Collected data
/-- Where the result of a remote step goes: nowhere (an acknowledgement), the word of another pipe
that waits at its group, a load of a uniform word, or the slot of a V word: one that waits for the reply, or a VSTEF, which
waits for its step only (R171, R183). -/
inductive SpDest where
  | none
  | uni (serial : Nat)
  | load (id : Nat)
  | slot
  | step
  deriving DecidableEq, Repr

/-- A remote scratchpad message (R171). -/
structure RemoteMsg where
  work : Work
  k : Nat
  off : Nat                 -- core offset at the target
  op : SpOp
  dest : SpDest
  deriving DecidableEq, Repr

/-- A scratchpad block (R163): offset, log2 size, the strands that use it and the copies that touch it. -/
structure SpBlock where
  off : Nat
  lg : Nat
  ctx : Nat
  users : List Nat
  exitPending : Bool
  deriving DecidableEq, Repr

/-- A tensor shape record as the engine holds it (R301): EXT, LO, HI, ORG, STRIDE by dimension. -/
structure ShapeDim where
  ext : Nat
  lo : Int
  hi : Int
  org : Int
  stride : Int
  deriving DecidableEq, Repr

structure Shape where
  fmt : Nat
  gate : Nat
  scoff : Int
  dims : List ShapeDim
  deriving DecidableEq, Repr

/-- The chunk that a copy request is moving (R299): its destination line, the pieces that have yet to move, and what it is
charged for when it is complete. -/
structure CopyChunk where
  line : Nat
  left : List Nat
  rd : List PAddr := []      -- global lines read
  wr : List PAddr := []      -- global bytes written
  spad : Nat := 0            -- scratchpad bytes read and written
  remote : Bool := false     -- it has touched a remote segment
  deriving DecidableEq, Repr

/-- A request entry of a copy engine (R298). `work` is the work that issued it, which pays for it; `own` is the one whose
handle it is. -/
structure CopyReq where
  id : Nat
  work : Work
  own : Work
  handle : Nat
  exported : Option Word     -- the token when the handle is exported (R319)
  form : Nat                 -- form code of R304; 6 drain, 7 adding drain
  regs : List Word           -- the eight registers (R305, R293)
  list : Option (Nat × Nat × Nat)   -- CKICK: window offset, count, next entry (R311)
  shape : Option Shape       -- read at start
  started : Bool
  drain : List Word          -- a drain's 4,096 element values once the tile is read
  done : List Nat            -- destination lines whose chunk has completed
  chunk : Option CopyChunk := none
  turn : Nat := 0            -- serial taken when it started and when its last chunk began (R299)
  part : List Nat := []      -- MX units that have moved without the bytes of another line, which failed (R246, R316)
  tagged : List Nat          -- scratchpad regions whose tag it has set (R308): core * 2048 + region
  info : StrandInfo          -- the issuing strand's window, which outlives it (R91, R167)
  cancel : Bool
  failed : Option TrapInfo
  status : Nat
  handlerWork : Nat          -- serial number of the trap handler that issued it; 0 outside one (R393)
  deriving DecidableEq, Repr

/-- An export entry (R319). -/
structure ExportEntry where
  token : Word
  work : WorkRef
  exporter : Nat
  handle : Handle
  deriving DecidableEq, Repr

/-- A reservation of a scratchpad range (R165), and the request that holds it: its context and its place in the enqueue
order. -/
structure Reservation where
  off : Nat
  lg : Nat
  ctx : Nat
  order : Nat
  deriving DecidableEq, Repr

/-- The state of one core beyond its strands (R5, R14). -/
structure CoreSt where
  spad : Bytes := []                 -- 2 MB scratchpad (R163)
  fe : Assoc Bool := []              -- full/empty bit by word index; unlisted is empty (R173)
  tags : Assoc (BitVec 4) := []      -- swizzle tag by 1 KB region (R175)
  bbFar : List Nat := []             -- byte barriers whose phase another core's agent flipped last (R238, R314)
  blocks : List SpBlock := []
  reserved : Option Reservation := none
  qptr : Nat := 0                    -- quarter pointer of the bank arbiter (R168)
  remote : List RemoteMsg := []      -- remote messages in flight to this core, oldest first (R171)
  tlb : List TlbEntry := []          -- most recently used first (R193)
  l1 : List L1Line := []
  icache : List L1Line := []         -- the instruction cache, most recently fetched first (R9, R27)
  sq : List SqEntry := []            -- oldest first
  sfrq : List (Option SfrqRec) := [] -- 64 places
  cb : List CbEntry := []            -- oldest first
  creq : List CopyReq := []
  exports : List ExportEntry := []
  serial : Nat := 0                  -- serial of the next export token (R319)
  retired : Bool := false
  deriving DecidableEq, Repr

/-- A purse (R347). -/
structure Purse where
  level : Int := 0
  carry : Nat := 0
  drawing : Bool := false            -- a draw is in flight (R349)
  refused : Bool := false            -- the last draw was refused (R350)
  counted : Bool := false            -- that refusal has counted in HOLDS (R350)
  deriving DecidableEq, Repr

/-- The states of a matrix unit (R278). -/
inductive UnitState where
  | idle | running | stopping
  deriving DecidableEq, Repr

/-- The state of one quarter beyond its strands (R5). -/
structure QuarterSt where
  tiles : Assoc TileSt := []         -- four physical tiles
  mq : List MEntry := []
  unit : UnitState := .idle
  request : Bool := false            -- a grant is requested (R278)
  lastWork : Work := {}              -- the work of the last MMA run (R357)
  stopAt : Nat := 0                  -- when it entered Stopping
  stopRun : Nat := 0                 -- its own clocks from then to the next boundary, in parts of 700 (R357)
  stopDone : Nat := 0                -- the fillers that it has been charged for since (R357)
  purses : Assoc Purse := []         -- by context (R347)
  defs : Assoc Int := []             -- arbiter deficits by context (R354)
  ptr : Nat := 0                     -- arbiter pointer (R354)
  rowsUsed : Nat := 0                -- pool units of eight vector rows in use, of 192 (R136)
  ublkUsed : Nat := 0                -- uniform blocks in use, of 256 (R117)
  deriving DecidableEq, Repr

/-! ### Per-die and home-slice units -/

/-- A miss in a die's queue, or a walk in flight (R194). -/
structure WalkReq where
  id : Nat
  ctx : Nat
  vpn : Nat                          -- 64 KB virtual page
  work : Work                        -- the work whose miss started it (R192)
  walking : Bool
  deriving DecidableEq, Repr

/-- A request to the host's translation agent, or a page request (R196). -/
structure HostReq where
  id : Nat
  ctx : Nat
  page : Nat                         -- 64 KB page of the host address of the leaf
  deriving DecidableEq, Repr

/-- Who waits for a translation (R194 to R196, R202, R288, R302): the slot of a V word on the rod; a strand's group, for a
word of another pipe or a fetch; a store in the store queue; a copy request; an MMA; the check of a launch. -/
inductive Waiter where
  | rod (g : Nat)
  | group (g : Nat)
  | store (core id : Nat)
  | copy (core id : Nat)
  | mma (id : Nat)
  | launch (l : Nat)
  deriving DecidableEq, Repr

/-- A waiter of a context for a 64 KB page: virtual, or of host memory (`host`). -/
structure AskItem where
  who : Waiter
  ctx : Nat
  host : Bool
  page : Nat
  deriving DecidableEq, Repr

/-- A translation the die TLB holds from ATS (R196). -/
structure AtsEntry where
  ctx : Nat
  page : Nat
  hpa : Nat
  deriving DecidableEq, Repr
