/-- GLOBAL_LOAD_COMPLETION. -/
def execGlobalLoadCompletion (id : Nat) (s : State) : Host.Outcome State Fault Refusal :=
  .next (match s.loads.find? (fun r => r.id == id) with
    | none => s
    | some r => (s.completeLoad id).retryCore (coreOf r.work.g))

/-- R73, R68. V_WORD_COMPLETION: the rod is free and older buffered results commit. -/
def execVWordCompletion (g : Nat) (s : State) : Host.Outcome State Fault Refusal :=
  .next (s.modStrand g (fun t =>
    match t.flight with
    | some f => if f.stop == .ran then (t.commitBuf (fun b => b.seq < f.seq)).freeRod else t
    | none => t))

/-- The first late result that meets a test is delivered, with its flags (R74, R111). -/
def Strand.deliverLate (t : Strand) (p : Late → Bool) : Strand :=
  match takeFirst (fun x => p x && !x.delivered) t.late with
  | none => t
  | some (x, _) =>
    let t := t.orSf x.flags
    { t with late := updWhere (fun y => y == x) (fun y => { y with delivered := true }) t.late }

/-- SPECIAL_FUNCTION_DELIVERY (R154). -/
def execSpecialFunctionDelivery (g k : Nat) (s : State) : Host.Outcome State Fault Refusal :=
  .next (s.modStrand g (fun t => t.deliverLate (fun x => x.sfu && x.slot == k)))

/-- SCRATCHPAD_RESULT_DELIVERY (R169). -/
def execScratchpadResultDelivery (g k : Nat) (s : State) : Host.Outcome State Fault Refusal :=
  .next (s.modStrand g (fun t => t.deliverLate (fun x => !x.sfu && x.slot == k)))

/-- YIELD_WINDOW_EXPIRY (R90). -/
def execYieldWindowExpiry (g : Nat) (s : State) : Host.Outcome State Fault Refusal :=
  .next (s.modStrand g (fun t => { t with yielding := false }))

/-- ISSUE_STARVATION_PROMOTION (R77). -/
def execIssueStarvationPromotion (g : Nat) (s : State) : Host.Outcome State Fault Refusal :=
  .next (s.modStrand g (fun t => if t.resident then { t with promoted := true } else t))

/-! ### The store queue and the combining buffer -/

/-- STORE_QUEUE_TRANSLATION (R202). -/
def execStoreQueueTranslation (g : Nat) (s : State) : Host.Outcome State Fault Refusal :=
  .next ((s.translateStore g).retryCore (coreOf g))

/-- STORE_ARRIVES_HOME (R210). -/
def execStoreArrivesHome (core id : Nat) (s : State) : Host.Outcome State Fault Refusal :=
  .next (match ((s.core core).sq.find? (fun e => e.id == id)).bind (·.pa) with
    | none => s
    | some p =>
      let last := ((s.core core).sq.filter (fun e => e.pa.any (fun q => q.line == p.line)
        && (s.core core).sq.any (fun f => f.id == id && f.joins e))).foldl (fun n e => max n e.id) id
      ((s.landLine core p.line last).retryCore core).flushCpls)

/-- COMBINING_ENTRY_TIMEOUT (R212). -/
def execCombiningEntryTimeout (core id : Nat) (s : State) : Host.Outcome State Fault Refusal :=
  .next (s.flushCb core (fun e => e.id == id))

/-- COMBINING_FLUSH_APPLIED (R211): one value of the entry is applied; what waits for the flush looks again. -/
def execCombiningFlushApplied (core id : Nat) (s : State) : Host.Outcome State Fault Refusal :=
  .next (((s.flushStep core id).retryStores core).retryCore core).flushCpls

/-! ### The shared cache (R438) -/

/-- R209, R438. A dirty line is written back: HBM4E to the context that last wrote it. Without
that context it is unattributed; DESIGN CHOICE (log 122): at the weight of OP7. -/
def State.writeBack (s : State) (line : Nat) (l : ScLine) : State :=
  let die := homeDie { host := false, addr := line * 64 }
  if !l.dirty then s
  else if (s.ctxs.find? l.writer.ctx).isSome then (s.needStack die true).land l.writer [(13, 1, uDom die)]
  else
    let w : Int := Config.weight 7 13
    let s := s.needStack die true
    { s with unattributed := s.unattributed.insert (uDom die) ((s.unattributed.find? (uDom die)).getD 0 + w) }

/-- SHARED_CACHE_WRITEBACK: the slice replaces a line. -/
def execSharedCacheWriteback (line : Nat) (s : State) : Host.Outcome State Fault Refusal :=
  .next (match s.scache.find? line with
    | none => s
    | some l => let s := s.writeBack line l; { s with scache := s.scache.erase line })
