/-- TRET (R395). A trap here, or a store fault of the drain, is a double fault. -/
def execTret (_c : Bool) (s : State) : Host.Outcome State Fault Refusal :=
  .next (s.uWord true [] (fun s =>
    if s.waits (!s.old.rodFree) then s.hold .rod
    else if s.waits (s.untranslated s.iss.g) then s.hold .stores
    else if !pcValid (s.old.rec64 4) then s.trap { cause := .illegalPc }
    else
      let s := (s.leaveHandler s.iss.g).reenterReported s.iss.g
      let s := s.retryStores s.myCore
      (s.goTo s.me.pc s.me.widx).done) (!s.old.trap.inHandler))

/-! ### Mask words (R96) -/

/-- The common course of a mask word, which waits for a pending mask that it names (R145). -/
def State.maskWord (s : State) (masks : List (BitVec 3)) (regs : List (BitVec 8)) (k : State → State) : State :=
  s.uWord true (regs.map (fun r => (r.toNat, 1))) (fun s =>
    if s.waits (s.old.flight.any (fun f => masks.any (fun m => f.mask == some m.toNat))) then s.hold .mask else (k s).done)

/-- Write a mask, within LIVE (R66). -/
def State.putMask (s : State) (d : BitVec 3) (v : Word) : State := s.modMe (fun t => t.setMask d.toNat v)
/-- The lowest set bit of a mask, or all ones. -/
def lowestBit (m : Word) : Word := match slotsOf m with | [] => 0xFFFFFFFF#32 | k :: _ => BitVec.ofNat 32 k

def execMget (_c : Bool) (d : BitVec 8) (a : BitVec 3) (s : State) : Host.Outcome State Fault Refusal :=
  .next (s.maskWord [a] [d] (fun s => s.setU d.toNat (s.mask a.toNat)))
def execMset (_c : Bool) (d : BitVec 3) (a : BitVec 8) (s : State) : Host.Outcome State Fault Refusal :=
  .next (s.maskWord [d] [a] (fun s => s.putMask d (s.u a.toNat)))
def execMand (_c : Bool) (d a : BitVec 3) (s : State) : Host.Outcome State Fault Refusal :=
  .next (s.maskWord [d, a] [] (fun s => s.putMask d (s.mask d.toNat &&& s.mask a.toNat)))
def execMandn (_c : Bool) (d a : BitVec 3) (s : State) : Host.Outcome State Fault Refusal :=
  .next (s.maskWord [d, a] [] (fun s => s.putMask d (s.mask d.toNat &&& ~~~(s.mask a.toNat))))
def execMor (_c : Bool) (d a : BitVec 3) (s : State) : Host.Outcome State Fault Refusal :=
  .next (s.maskWord [d, a] [] (fun s => s.putMask d (s.mask d.toNat ||| s.mask a.toNat)))
def execMxor (_c : Bool) (d a : BitVec 3) (s : State) : Host.Outcome State Fault Refusal :=
  .next (s.maskWord [d, a] [] (fun s => s.putMask d (s.mask d.toNat ^^^ s.mask a.toNat)))
def execMlive (_c : Bool) (d : BitVec 3) (s : State) : Host.Outcome State Fault Refusal :=
  .next (s.maskWord [d] [] (fun s => s.putMask d s.old.info.live))
def execMpopc (_c : Bool) (d : BitVec 8) (a : BitVec 3) (s : State) : Host.Outcome State Fault Refusal :=
  .next (s.maskWord [a] [d] (fun s => s.setU d.toNat (BitVec.ofNat 32 (popCount (s.mask a.toNat)))))
def execMfirst (_c : Bool) (d : BitVec 8) (a : BitVec 3) (s : State) : Host.Outcome State Fault Refusal :=
  .next (s.maskWord [a] [d] (fun s => s.setU d.toNat (lowestBit (s.mask a.toNat))))
def execMput (_c : Bool) (d : BitVec 3) (a : BitVec 8) (s : State) : Host.Outcome State Fault Refusal :=
  .next (s.maskWord [d] [a] (fun s =>
    let k := (s.u a.toNat).toNat
    if k < 32 then s.putMask d (s.mask d.toNat ||| BitVec.ofNat 32 (2 ^ k)) else s))
def execMtake (_c : Bool) (d : BitVec 8) (a : BitVec 3) (s : State) : Host.Outcome State Fault Refusal :=
  .next (s.maskWord [a] [d] (fun s =>
    let m := s.mask a.toNat
    (s.setU d.toNat (lowestBit m)).putMask a (m &&& (m - 1))))

/-! ### Trap-record words (R388, R394) -/

/-- R388. Reserved bits of a writable word of the trap record; `none` for a word that holds a read-only field. -/
def recordRsv (n : Nat) : Option Word :=
  if n = 4 ∨ n = 5 ∨ n = 7 ∨ n = 8 ∨ n = 9 ∨ n = 32 ∨ 64 ≤ n then some 0
  else if n = 6 then some 0xFFFFE000#32
  else if n = 10 then some 0x80808080#32
  else none

/-- TRD. -/
def execTrd (_c : Bool) (d a : BitVec 8) (s : State) : Host.Outcome State Fault Refusal :=
  .next (s.uWord true [(d.toNat, 1)] (fun s => (s.setU d.toNat (s.old.trap.record.get a.toNat)).done) (!s.old.trap.inHandler))

/-- TWR. It acts on the copy that the core holds, which goes to the frame later (R394). -/
def execTwr (_c : Bool) (d a : BitVec 8) (s : State) : Host.Outcome State Fault Refusal :=
  .next (s.uWord true [(a.toNat, 1)] (fun s =>
    if s.u a.toNat &&& (recordRsv d.toNat).getD 0 ≠ 0 then s.trap { cause := .illegalOperand }
    else
      (s.modMe (fun t => { t with trap := { t.trap with record := t.trap.record.set d.toNat (s.u a.toNat) } })).done)
    (!s.old.trap.inHandler || (recordRsv d.toNat).isNone))

end Sys2Proof.Machine
end

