-- ==== Sys2Proof/Machine/Launch.lean ====
section
/-!
DEFINITION. Launch commands and gangs (R370 to R372, R376 to R379).
-/

namespace Sys2Proof.Machine

/-! ### The check of a command (R370, R372) -/

/-- The join-mode bits of a scope lie below its barrier count. -/
def joinOk (bits n : Nat) : Bool := bits < 2 ^ n

/-- R370, R372. Every field lies in its range, the reserved bits are zero, and the fields agree. -/
def LaunchItem.commandOk (l : LaunchItem) : Bool :=
  let f := l.f
  let within (x lo hi : Nat) : Bool := lo ≤ x && x ≤ hi
  pcValid (BitVec.ofNat 64 (f 63 0)) && 1 ≤ f 79 64 && 1 ≤ f 95 80 && 1 ≤ f 111 96 && within l.nstr 1 256
    && within (f 126 121) 1 32 && f 127 127 == 0 && within (f 132 128) 1 16 && within (f 137 133) 1 16
    && (f 142 138 == 0 || within (f 142 138) 10 21) && f 145 143 ≤ 4 && f 151 148 ≤ 8 && f 154 152 ≤ 4 && f 159 155 == 0
    && f 164 160 ≤ 16 && f 168 165 ≤ 8 && f 172 169 ≤ 8 && f 175 173 ≤ 4 && f 177 176 ≤ 2 && f 191 178 == 0
    && joinOk (f 207 192) (f 164 160) && joinOk (f 215 208) (f 168 165) && joinOk (f 223 216) (f 172 169)
    && joinOk (f 227 224) (f 175 173) && joinOk (f 229 228) (f 177 176) && f 239 230 == 0
    && (f 146 146 == 1 || f 319 256 == 0) && f 383 363 == 0 && f 1023 768 == 0
    && (if f 147 147 = 1 then within (f 362 352) 1 1024 else f 511 320 == 0 && f 177 176 == 0)
    && (f 151 148 == 0) == (f 154 152 == 0) && l.nbSize ≤ 24 && (l.nbSize == 0 || l.nstr ≤ 128)
    && (l.nbSize == 0 || l.cohorts % l.nbSize == 0) && !(f 146 146 == 1 && f 319 256 == 0)

/-- Why the dispatcher cannot read a byte: no translation or permission gives it, its bytes are bad, or it lies on a host page
that awaits its answer (R196). -/
inductive ReadStop where
  | bad
  | page (n : Nat)
  deriving DecidableEq, Repr

/-- R370. A byte read through a context's translation root with permission R. -/
def State.readVirt (s : State) (ctx va : Nat) : Except ReadStop Byte :=
  if !canonical va then .error .bad
  else
    match (s.walk ctx va).1 with
    | .error _ => .error .bad
    | .ok e =>
      if (denied e .load).isSome then .error .bad
      else
        match s.place 0 e va with
        | .ok p => .ok (s.memByte p)
        | .host n => .error (.page n)
        | _ => .error .bad

/-- Bytes read in the same way; the first that cannot be read stops it. -/
def State.readVirts (s : State) (ctx va : Nat) : Nat → Except ReadStop (List Byte)
  | 0 => .ok []
  | n + 1 =>
    match s.readVirt ctx va with
    | .error e => .error e
    | .ok b => (s.readVirts ctx (va + 1) n).map (b :: ·)

/-- R376. An entry of a placement map. DESIGN CHOICE (log 114): one with a reserved bit set, which R376 says must be zero and its
conditions do not list, is not legal, since no strand is there to take the trap of R3. -/
def mapEntryOk (quads : List Nat) (big : Bool) (w : Word) : Bool :=
  let a := bitsOf w.toNat 8 0
  let b := bitsOf w.toNat 24 16
  bitsOf w.toNat 15 9 == 0 && bitsOf w.toNat 31 25 == 0 && quads.contains (globalQuad a)
    && (if big then a < b && b != 0x1FF && globalQuad a == globalQuad b else b == 0x1FF)

/-- R375, R376. The members of a neighbourhood lie on a rectangle of one die. -/
def onRectangle (w h : Nat) (cores : List Nat) : Bool :=
  let c := cores.headD 0
  rowOfCore c + h ≤ 4 && colOfCore c + w ≤ 8 && cores == rectangle (dieOfCore c) w h (rowOfCore c) (colOfCore c)

/-- R376. The map is legal. -/
def State.mapOk (s : State) (it : LaunchItem) (m : List Word) : Bool :=
  let quads := (s.part (s.ctx it.ctx).part).quads
  m.all (mapEntryOk quads (128 < it.nstr))
    && (it.nbSize == 0 || (chunksOf it.nbSize m.length m).all (fun x =>
          onRectangle (it.f 151 148) (it.f 154 152) (x.map (fun e => bitsOf e.toNat 8 0))))

/-- R379. A group of the collective table: its timeout and members in rank order. -/
def State.readGroup (s : State) (it : LaunchItem) (g : Nat) : Except ReadStop (Nat × List (Nat × Nat × Nat)) :=
  match s.readVirts it.ctx (it.f 511 448 + 16 * g) 16 with
  | .error e => .error e
  | .ok e =>
    let v := leNat e
    let n := bitsOf v 15 0
    if bitsOf v 63 30 ≠ 0 || 1024 < n || (n ≠ 0 && !(1 ≤ bitsOf v 29 16 && bitsOf v 29 16 ≤ 10000)) then .error .bad
    else
      match s.readVirts it.ctx (bitsOf v 127 64) (8 * n) with
      | .error e => .error e
      | .ok l =>
        let ms := (chunksOf 8 n l).map leNat
        if ms.all (fun m => bitsOf m 63 50 == 0 && bitsOf m 31 0 < it.cohorts && bitsOf m 39 32 < it.nstr) then
          .ok (bitsOf v 29 16, ms.map (fun m => (bitsOf m 31 0, bitsOf m 39 32, bitsOf m 49 40)))
        else .error .bad

/-- The results of a list of readings, or the first stop among them. -/
def allRead {α : Type} : List (Except ReadStop α) → Except ReadStop (List α)
  | [] => .ok []
  | .error e :: _ => .error e
  | .ok a :: l => (allRead l).map (a :: ·)

/-- R379. The sixteen groups. -/
def State.readTable (s : State) (it : LaunchItem) : Except ReadStop (List (Nat × List (Nat × Nat × Nat))) :=
  if it.f 511 448 = 0 then .ok [] else allRead ((List.range 16).map (s.readGroup it))

/-- The placement map as the dispatcher reads it. -/
def State.readMap (s : State) (it : LaunchItem) : Except ReadStop (List Word) :=
  if it.f 146 146 = 0 then .ok []
  else
    match s.readVirts it.ctx (it.f 319 256) (4 * it.cohorts) with
    | .error e => .error e
    | .ok b => let m := wordsOf b; if s.mapOk it m then .ok m else .error .bad

/-- The next command of a context's launch queue is to be checked. -/
def State.nextCheck (s : State) (ctx : Nat) : State :=
  match s.headLaunch ctx with
  | some (_, it) => if it.state = LaunchState.queued then s.dueOnce (.launchCommandCheck ctx) else s
  | none => s

/-- R378. Return what a launch has been allotted; it completes with a status. -/
def State.failLaunch (s : State) (l status : Nat) : State :=
  match s.launch? l with
  | none => s
  | some it =>
    let gs := (s.strands.filter (fun x => x.2.resident && x.2.inLaunch l)).map (·.1)
    (gs.foldl (fun (s : State) g => s.reclaim g) (s.endLaunch l status)).nextCheck it.ctx

/-- R378. The gang aborts: the other members are told, and the launch fails. -/
def State.abortGang (s : State) (l : Nat) (status : Nat := 3) : State :=
  match s.launch? l with
  | none => s
  | some it => (s.gangSend it (.gangAbort l)).failLaunch l status

/-- R377, R378. A good command is ready to be placed; a gang member sends its GANGID and TICK. -/
def State.acceptLaunch (s : State) (l : Nat) (it : LaunchItem) (m : List Word) (coll : List (Nat × List (Nat × Nat × Nat))) : State :=
  let gang : Bool := it.f 147 147 == 1
  let it := { it with state := .checked, map := m, started := !gang, coll := coll.map (·.2), collTimeout := coll.map (·.1) }
  let s : State := { s with launches := s.launches.insert l it }
  let s := if gang then s.gangSend it (.gangFields l (BitVec.ofNat 32 (it.f 351 320)) (BitVec.ofNat 64 (it.f 447 384))) else s
  s.dueOnce (.dispatchPlacement (s.ctx it.ctx).part)

/-- R196, R370. What the check does about a table that it has not read: a bad one, or one on a host page that the host refuses,
ends the launch with a status; a host page without an answer is asked for, and the check is made again when it has come. -/
def State.checkStopped (s : State) (l : Nat) (it : LaunchItem) (status : Nat) (e : ReadStop) : State :=
  let fail (s : State) : State := (s.endLaunch l status).nextCheck it.ctx
  match e with
  | .bad => fail s
  | .page n =>
    let a : AskItem := { who := .launch l, ctx := it.ctx, host := true, page := n }
    match s.takeAnswer 0 a with
    | some (s, _) => fail s
    | none => (s.atsAsk 0 it.ctx n).listAsk 0 a

/-- LAUNCH_COMMAND_CHECK: the command at the head of a context's launch queue. -/
def execLaunchCommandCheck (ctx : Nat) (s : State) : Host.Outcome State Fault Refusal :=
  match s.headLaunch ctx with
  | none => .next s
  | some (l, it) =>
    if it.state ≠ LaunchState.queued then .next s
    else if !it.commandOk then .next ((s.endLaunch l 1).nextCheck ctx)
    else if it.f 147 147 = 1 ∧ it.f 447 384 ≤ s.podTime.toNat then .next (s.abortGang l)
    else
      match s.readMap it, s.readTable it with
      | .error e, _ => .next (s.checkStopped l it 2 e)
      | _, .error e => .next (s.checkStopped l it 1 e)
      | .ok m, .ok t => .next (s.acceptLaunch l it m t)

/-! ### Gangs (R377, R378) -/

/-- Change a launch. -/
def State.modLaunch (s : State) (l : Nat) (f : LaunchItem → LaunchItem) : State :=
  match s.launch? l with
  | none => s
  | some it => { s with launches := s.launches.insert l (f it) }

/-- R377. Once every member has been heard from, the gang's coordinator is known: a member whose fields differ from the
coordinator's fails with BAD_COMMAND, and one that agrees with it aborts when some other member does not. -/
def State.settleFields (s : State) (l : Nat) : State :=
  match s.launch? l with
  | none => s
  | some it =>
    if !it.heard || it.differ.isEmpty then s
    else
      let first := (it.peers ++ it.differ).foldl min s.pkg.num
      s.abortGang l (if it.differ.contains first then 1 else 3)

/-- GANG_FIELDS_MESSAGE: another member's fields come. -/
def execGangFieldsMessage (launch pkg : Nat) (gangId : BitVec 32) (tick : BitVec 64) (s : State) :
    Host.Outcome State Fault Refusal :=
  let note (x : LaunchItem) : LaunchItem :=
    let same : Bool := x.f 351 320 == gangId.toNat && x.f 447 384 == tick.toNat
    { x with peers := x.peers.filter (· != pkg) ++ (if same then [pkg] else []),
             differ := x.differ.filter (· != pkg) ++ (if same then [] else [pkg]) }
  .next ((s.modLaunch launch note).settleFields launch)

/-- GANG_READY: the coordinator receives READY. -/
def execGangReady (launch pkg : Nat) (s : State) : Host.Outcome State Fault Refusal :=
  .next (s.modLaunch launch (fun x => { x with ready := x.ready.filter (· != pkg) ++ [pkg] }))

/-- R377. This package has the lowest number of the members, all of which it has heard from. -/
def State.coordinates (s : State) (it : LaunchItem) : Bool := it.heard && (it.peers ++ it.differ).all (fun p => s.pkg.num < p)

/-- GANG_GO_CHECK: at TICK − 20 µs the coordinator sends GO when every member is ready, and ABORT otherwise. -/
def execGangGoCheck (launch : Nat) (s : State) : Host.Outcome State Fault Refusal :=
  match s.launch? launch with
  | none => .next s
  | some it =>
    if it.f 147 147 = 0 || !s.coordinates it then .next s
    else if it.ready.eraseDups.length = it.f 362 352 then
      .next ((s.modLaunch launch (fun x => { x with go := true })).gangSend it (.gangGo launch))
    else .next (s.abortGang launch)

/-- GANG_GO. -/
def execGangGo (launch : Nat) (s : State) : Host.Outcome State Fault Refusal :=
  .next (s.modLaunch launch (fun x => { x with go := true }))

/-- GANG_TICK: at TICK the strands of a member that has GO may issue; one without it aborts. -/
def execGangTick (launch : Nat) (s : State) : Host.Outcome State Fault Refusal :=
  match s.launch? launch with
  | none => .next s
  | some it =>
    if it.f 147 147 = 0 || it.started then .next s
    else if it.go then .next (s.modLaunch launch (fun x => { x with started := true }))
    else .next (s.abortGang launch)

end Sys2Proof.Machine
end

• **What this task involves**: From the data above, show each line that contains "failed".

• **Solution**:
  part : List Nat := []      -- MX units that have moved without the bytes of another line, which failed (R246, R316)
  failed : Option TrapInfo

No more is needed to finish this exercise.